Swinburne continues to strengthen student safety and support initiatives one year after results from a university-funded national student survey on sexual assault and sexual harassment were released.
Following release of the Australian Human Rights Commission (AHRC) survey results in August 2017, Swinburne has developed existing initiatives and formed a Respect.Now.Always. Taskforce including Swinburne students and staff to lead implementation of all nine AHRC recommendations.
Vice-Chancellor, Professor Linda Kristjanson, says student safety is paramount at Swinburne.
“Swinburne has zero tolerance for sexual assault and sexual harassment and we want safety and respect to be central to our university culture,” Professor Kristjanson says.
“We continue to make progress in addressing each of the AHRC’s recommendations including introduction of consent training, bolstering our support services, data collection and analysis and continuing to strive for the safety of our students in all areas.”

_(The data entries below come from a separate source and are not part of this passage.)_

-- ==== Sys2Proof/Syntax.lean ====
section
/-! DEFINITION. Syntax.lean: the commands of the KDV8128, one constructor of `Instr` per row of spec/opcode_table.json,
and the types of their operands. An outcome of the environment that a row reports (what a die answers, how a decode ends,
what a signature check finds) is an operand of the row (log entry 9). -/

namespace Sys2Proof

/-- A read-only value of configuration space (chapter 03). -/
inductive CapField where
  | totalVfs | initialVfs | numVfs | firstVfOffset | vfStride | maxPayload | maxReadRequest | tenBitTag | outstanding | powerStates
  | barType (bar : Nat)
  | ptmGranularity | atsQueueDepth | ariNext | aer | msixTable | msixPba
  deriving DecidableEq, Repr

/-- What a configuration request asks (chapter 03). -/
inductive CfgReq where
  | readIds | readClass | readSubsystem | readInterruptPin | readMsixSize
  | readBarSize (bar : Nat)
  | setPowerState (d3 : Bool)
  | setBusMaster (on : Bool)
  | setPmeEn (on : Bool)
  | setMsixEnable (on : Bool)
  | setVfEnable (numVfs : Nat)
  | setBus (bus : Nat)
  | readPowerState
  | clearPme
  | readCap (c : CapField)
  | setPayload (bytes : Nat)
  | setReadRequest (bytes : Nat)
  | setTenBitTag (on : Bool)
  | setMsixMask (on : Bool)
  | setAspm (l1 l11 l12 : Bool)
  | setLtr (on : Bool)
  | setPtm (on : Bool)
  | setAts (on : Bool)
  | readAer
  | readAerCorrectable
  | readAerHeader (word : Nat)
  | clearAer (bits : Nat)
  | clearAerCorrectable (bits : Nat)
  /-- a translation completion for the port's ATS cache, not a configuration request -/
  | atsTranslation (addr : Nat)
  /-- a memory read of `size` bytes at an offset of a BAR, not a configuration request -/
  | barRead (bar offset size : Nat)
  /-- a memory write of `size` bytes at an offset of a BAR, not a configuration request -/
  | barWrite (bar offset size value : Nat)
  deriving DecidableEq, Repr

/-- One firmware image as an image source offers it (R489, R512): what the secure ROM finds in it. -/
structure Image where
  headerOk : Bool
  digestOk : Bool
  ecOk : Bool              -- the ECDSA P-384 signature verifies with a key whose hash is an unrevoked PKH_EC
  mlOk : Bool              -- the ML-DSA-87 signature verifies with a key whose hash is an unrevoked PKH_ML
  revoked : Bool           -- a key of a required scheme is revoked
  svn : Nat
  encrypted : Bool
  payloadOk : Bool         -- every encrypted record's tag passes
  len : Nat
  entry : Nat
  digest : Nat
  payload : List Nat       -- payload bytes
  deriving DecidableEq, Repr

/-- What an image source holds: nothing readable, or an image. -/
inductive Source where
  | absent | image (i : Image)
  deriving DecidableEq, Repr

/-- A domain's answer to the entry handshake (R527). -/
inductive Answer where
  | none | ack | delay | refuse (code : Nat)
  deriving DecidableEq, Repr

/-- The atomic operations of an AMO access: AMOADD, AMOSWAP, or one that a bank does not perform (R439, R440). -/
inductive AmoOp where
  | add | swap | other
  deriving DecidableEq, Repr

/-- A submission queue entry as fetched: its 16 Dwords (R125). -/
structure Sqe where
  dw : List Nat
  deriving DecidableEq, Repr

/-- How the fetch of a piece's host data ends (R141, R364, R369, R482). -/
inductive FetchFail where
  | none | guard | tubParity | xts | transfer
  deriving DecidableEq, Repr

/-- Protection bits of a command (R368): PRACT, PRCHK (guard, application tag, reference tag), tags. -/
structure Pr where
  pract : Bool := false
  guard : Bool := false
  app : Bool := false
  ref : Bool := false
  ilbrt : Nat := 0
  lbat : Nat := 0
  lbatm : Nat := 0
  deriving DecidableEq, Repr

/-- The data of a Namespace Management create (R186, R187, R367). -/
structure NsSpec where
  csi : Nat
  nsze : Nat
  ncap : Nat
  lbaf : Nat
  pi : Nat := 0
  handles : List Nat := []
  deriving DecidableEq, Repr

/-- A dictionary value (R552): a number of a fixed-size type, or the bytes of a STR or BLOB. -/
inductive DVal where
  | num (v : Nat)
  | bytes (l : List Nat)
  deriving DecidableEq, Repr

/-- How one decode of a codeword ends (R351 to R354, R362, R608): bits corrected, and whether the guards pass; not corrected; an output
that fails the decoder's own syndrome check. -/
inductive Decode where
  | corrected (bits : Nat) (guardOk : Bool)
  | uncorrectable
  | checkFailed
  deriving DecidableEq, Repr

/-- What the inverse check of a GCM job finds (R483). -/
inductive GcmCheck where
  | ok | mismatchOnce | mismatchTwice
  deriving DecidableEq, Repr

/-- An Esnex frame's header and what the node finds of its integrity (Table 18.7, R567, R575). -/
structure Esnex where
  version : Nat := 1
  auth : Bool := false
  seq : Nat
  src : Nat
  dst : Nat
  session : Nat := 0
  opcode : Nat := 0              -- 0 the row's own; else a number that Table 18.8 does not give
  complete : Bool := true        -- the frame is no shorter than its fields and LEN is at most 1,040
  iv : Nat := 0                  -- invocation counter of the IV
  ivTop : Bool := false          -- bit 7 of the first IV byte
  tagOk : Bool := true
  deriving DecidableEq, Repr

/-- The medium of an MCTP message (R580). -/
inductive MctpMedium where
  | smbus | i3c | pcieVdm
  deriving DecidableEq, Repr

/-- What an MCTP message asks (R581): a control primitive, or a command whose own row follows. -/
inductive MctpBody where
  | pause | resume | otherPrimitive | command | absent
  deriving DecidableEq, Repr
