-- ==== Sys2Proof/Machine/State.lean ====
section
/-! DEFINITION. Machine/State.lean: everything the spec gives the KDV8128 that changes, as plain data. Register fields
stand in `State.regs` (keyed by address and place, see Machine/RegFields.lean); everything else stands in one structure
per subsystem. Each field's line cites the file and rule of spec/ that names it; INVENTORY.md lists the reset values. -/

namespace Sys2Proof.Machine

/-- What the part carries for life, and its fuses (chapters 00, 15). -/
structure Ident where
  /-- the part is a KDV8128-BN; KDV8128-BC at reset (DESIGN CHOICE: the spec gives two parts) (1 bit; 00 R3) -/
  bn : Bool := false
  deriving DecidableEq, Repr

/-- Register space, SRAM and bus-fault state beside the register fields (chapter 01). -/
structure BusIf where
  /-- high-half shadows, key pairAddr * 16 + master; zero after reset (R44) (32 bits for each RL/RH pair and each master 0-15; 01 R42) -/
  shadow : Tab Nat := []
  /-- staged low halves of 64-bit writes, key pairAddr * 16 + master; none staged at reset (32 bits and a valid mark for each RW pair and each master; 00 R17) -/
  staged : Tab (Option Nat) := []
  /-- dual-port SRAM, large banks and secure-domain SRAM, bytes by address; cleared to zero by R451 (4 MiB + 96 MiB + 1 MiB bytes; 01 R29) -/
  mem : List Host.Cell := []
  /-- load-reserved reservation of each master; none at reset (one granule address or none for each master; 14 R440) -/
  resv : Tab (Option Nat) := []
  /-- the model's own wire: the value the master's last read returned (32 bits for each master; 00 R14) -/
  rdata : Tab Nat := []
  /-- the model's own wire: the cause with which the master's last access ended; 0 none (4 bits for each master; 01 R45) -/
  rfault : Tab Nat := []
  deriving DecidableEq, Repr

/-- Bell time, lock loop, mode epochs and power-up sequence beside the BEL registers (chapter 02). -/
structure Bell where
  /-- FRAME of Bell time, zero at cold start (40 bits; 02 R61) -/
  frame : Nat := 0
  /-- SLOT of Bell time (6 bits; 02 R58) -/
  slot : Nat := 0
  /-- PHASE of Bell time (10 bits; 02 R58) -/
  phase : Nat := 0
  /-- reference-clock cycles since the slot began (the divider of the internal source) (16 bits; 02 R57) -/
  cycles : Nat := 0
  /-- rate correction of the running slot: its length change (signed ns; 02 R60) -/
  corr : Int := 0
  /-- rate correction of the slot that follows the last mark (signed ns; 02 R60) -/
  corrNext : Int := 0
  /-- slot period in force, us; BEL_CTRL.PERIOD is the one last written (11 bits; 02 R53) -/
  periodNow : Nat := 500
  /-- frame-count preset waiting for its moment (40 bits and a valid mark; 02 R61) -/
  presetPend : Option Nat := none
  /-- configured slot mask in force (64 bits; 02 R64) -/
  maskNow : Nat := 0xFFFFFFFFFFFFFFFF
  /-- configured budget in force (16 bits; 02 R64) -/
  budgetNow : Nat := 7500
  /-- configured read reserve in force (16 bits; 02 R64) -/
  reserveNow : Nat := 1200
  /-- start interval in force, ns (32 bits; 02 R64) -/
  startIntNow : Nat := 5000
  /-- reference-cycle count at which a high-current operation last started (64 bits and a valid mark; 02 R67) -/
  lastHcStart : Option Nat := none
  /-- next candidate slot expected in CONFIRM (6 bits; 02 R62) -/
  cand : Nat := 0
  /-- offset of the preceding frame mark while LOCKED (6 bits and a valid mark; 02 R62) -/
  lastSlip : Option Nat := none
  /-- a Bell-frame notice was received: the next beacon is a frame mark (1 bit; 02 R55) -/
  frameNotice : Bool := false
  /-- mode word in force (32 bits; 02 R79) -/
  modeWord : Nat := 0
  /-- mode word before the last requested commit (32 bits; 02 R81) -/
  modePrev : Nat := 0
  /-- captured staged word waiting for its boundary (32 bits and a valid mark; 02 R78) -/
  modePend : Option Nat := none
  /-- captured AT_SLOT (6 bits; 02 R78) -/
  modeAt : Nat := 0
  /-- captured ANY (1 bit; 02 R78) -/
  modeAny : Bool := true
  /-- captured ROLLBACK (1 bit; 02 R78) -/
  modeRb : Bool := false
  /-- a rollback commit waits for the next boundary (1 bit; 02 R81) -/
  rbPend : Bool := false
  /-- slot boundaries since the commit (3 bits; 02 R81) -/
  modeAge : Nat := 0
  /-- units that have reported the current mode epoch (150 bits; 02 R80) -/
  modeDone : List Nat := []
  /-- units fenced by a mode commit and not yet reset (150 bits; 02 R82) -/
  modeFenced : List Nat := []
  /-- a power-up sequence runs (1 bit; 02 R73) -/
  puActive : Bool := true
  /-- groups of the sequence still to enable (16 bits; 02 R73) -/
  puMask : Nat := 0xFFFF
  /-- assigned slots still to leave unused (4 bits; 02 R73) -/
  puSkip : Nat := 0
  /-- the lock wait is over: enables may start (1 bit; 02 R74) -/
  puOpen : Bool := false
  /-- the sequence's slot mask while LOCKED, fixed at its start; after VAON loss the fallback mask for node ID 0 (64 bits; 02 R75) -/
  puCfg : Nat := 0x1111111111111111
  /-- the sequence's fallback mask, fixed at its start (64 bits; 02 R75) -/
  puFall : Nat := 0x1111111111111111
  /-- the sequence's SPACING, fixed at its start (4 bits; 02 R75) -/
  puStep : Nat := 1
  /-- the sequence has enabled a group (1 bit; 02 R73) -/
  puDid : Bool := false
  deriving DecidableEq, Repr

/-- The answer to a configuration request (R108). -/
inductive CfgResp where
  | none | crs | data (v : Nat) | done | unsupported
  deriving DecidableEq, Repr

/-- One PCIe port (chapter 03). -/
structure Port where
  /-- PERSTp_N held low by the board (1 bit; 03 R107) -/
  perst : Bool := true
  /-- captured bus number (8 bits; 03 R97) -/
  bus : Nat := 0
  /-- highest rate advertised at the last link training (3 bits; 03 R90) -/
  trainRate : Nat := 6
  /-- FLIT mode advertised at the last link training (1 bit; 03 R92) -/
  trainFlit : Bool := true
  /-- link training runs (1 bit; 03 R107) -/
  training : Bool := false
  /-- width the port requests of its partner by L0p; 0 none or full (4 bits; 03 R94) -/
  l0pReq : Nat := 0
  /-- virtual functions enabled in the SR-IOV capability; 0 with VF Enable clear (9 bits; 03 R97) -/
  vfNum : Nat := 0
  /-- cached ATS translations, oldest first (1024 entries; 03 R106) -/
  ats : List Nat := []
  /-- subsystem identifiers in force since the port's last conventional reset; none: the default, equal to 0x1004:00 (32 bits; 03 R98) -/
  subsys : Option Nat := none
  /-- the host's enables of ASPM L1, L1.1 and L1.2 (3 bits; 03 R95) -/
  aspm : Nat := 0
  /-- LTR enabled (1 bit; 03 R95) -/
  ltr : Bool := false
  /-- PTM requester enabled (1 bit; 03 R106) -/
  ptm : Bool := false
  /-- CLKREQp_N released (1 bit; 03 R95) -/
  clkOff : Bool := false
  /-- non-posted requests the last host transfer had outstanding (10 bits; 03 R101) -/
  npOut : Nat := 0
  /-- the port's readiness timed out: every function reports CSTS.CFS (1 bit; 03 R108) -/
  cfsAll : Bool := false
  /-- the model's own wire: routing ID of the function that answered the last request (16 bits; 03 R97) -/
  cfgRid : Nat := 0
  /-- the model's own count of completed ATS invalidations (32 bits; 03 R106) -/
  atsDone : Nat := 0
  /-- the model's own wire: answer to the last configuration request (one answer; 03 R108) -/
  cfgResp : CfgResp := .none
  /-- WAKEp_N asserted (1 bit; 03 R114) -/
  wakeOut : Bool := false
  deriving DecidableEq, Repr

Following the 2017 results, Swinburne has implemented and expanded initiatives for students including:
- mandatory Consent Matters training module for student cohorts including on campus residents, advocates, club committee members, clubs, sports team and overnight trip participants, and leadership volunteers
- compulsory orientation session covering respectful behaviours, consent and bystander awareness for residential students
- respectful relationship and bystander training for student Residential Advisors delivered by Centres Against Sexual Assault.
Swinburne has collaborated with the tertiary education sector through Universities Australia, to create new national guidelines for university responses to sexual assault and sexual harassment. These guidelines assist universities in responding to disclosure and format reports in a way that puts student safety and wellbeing at the centre of the university’s response.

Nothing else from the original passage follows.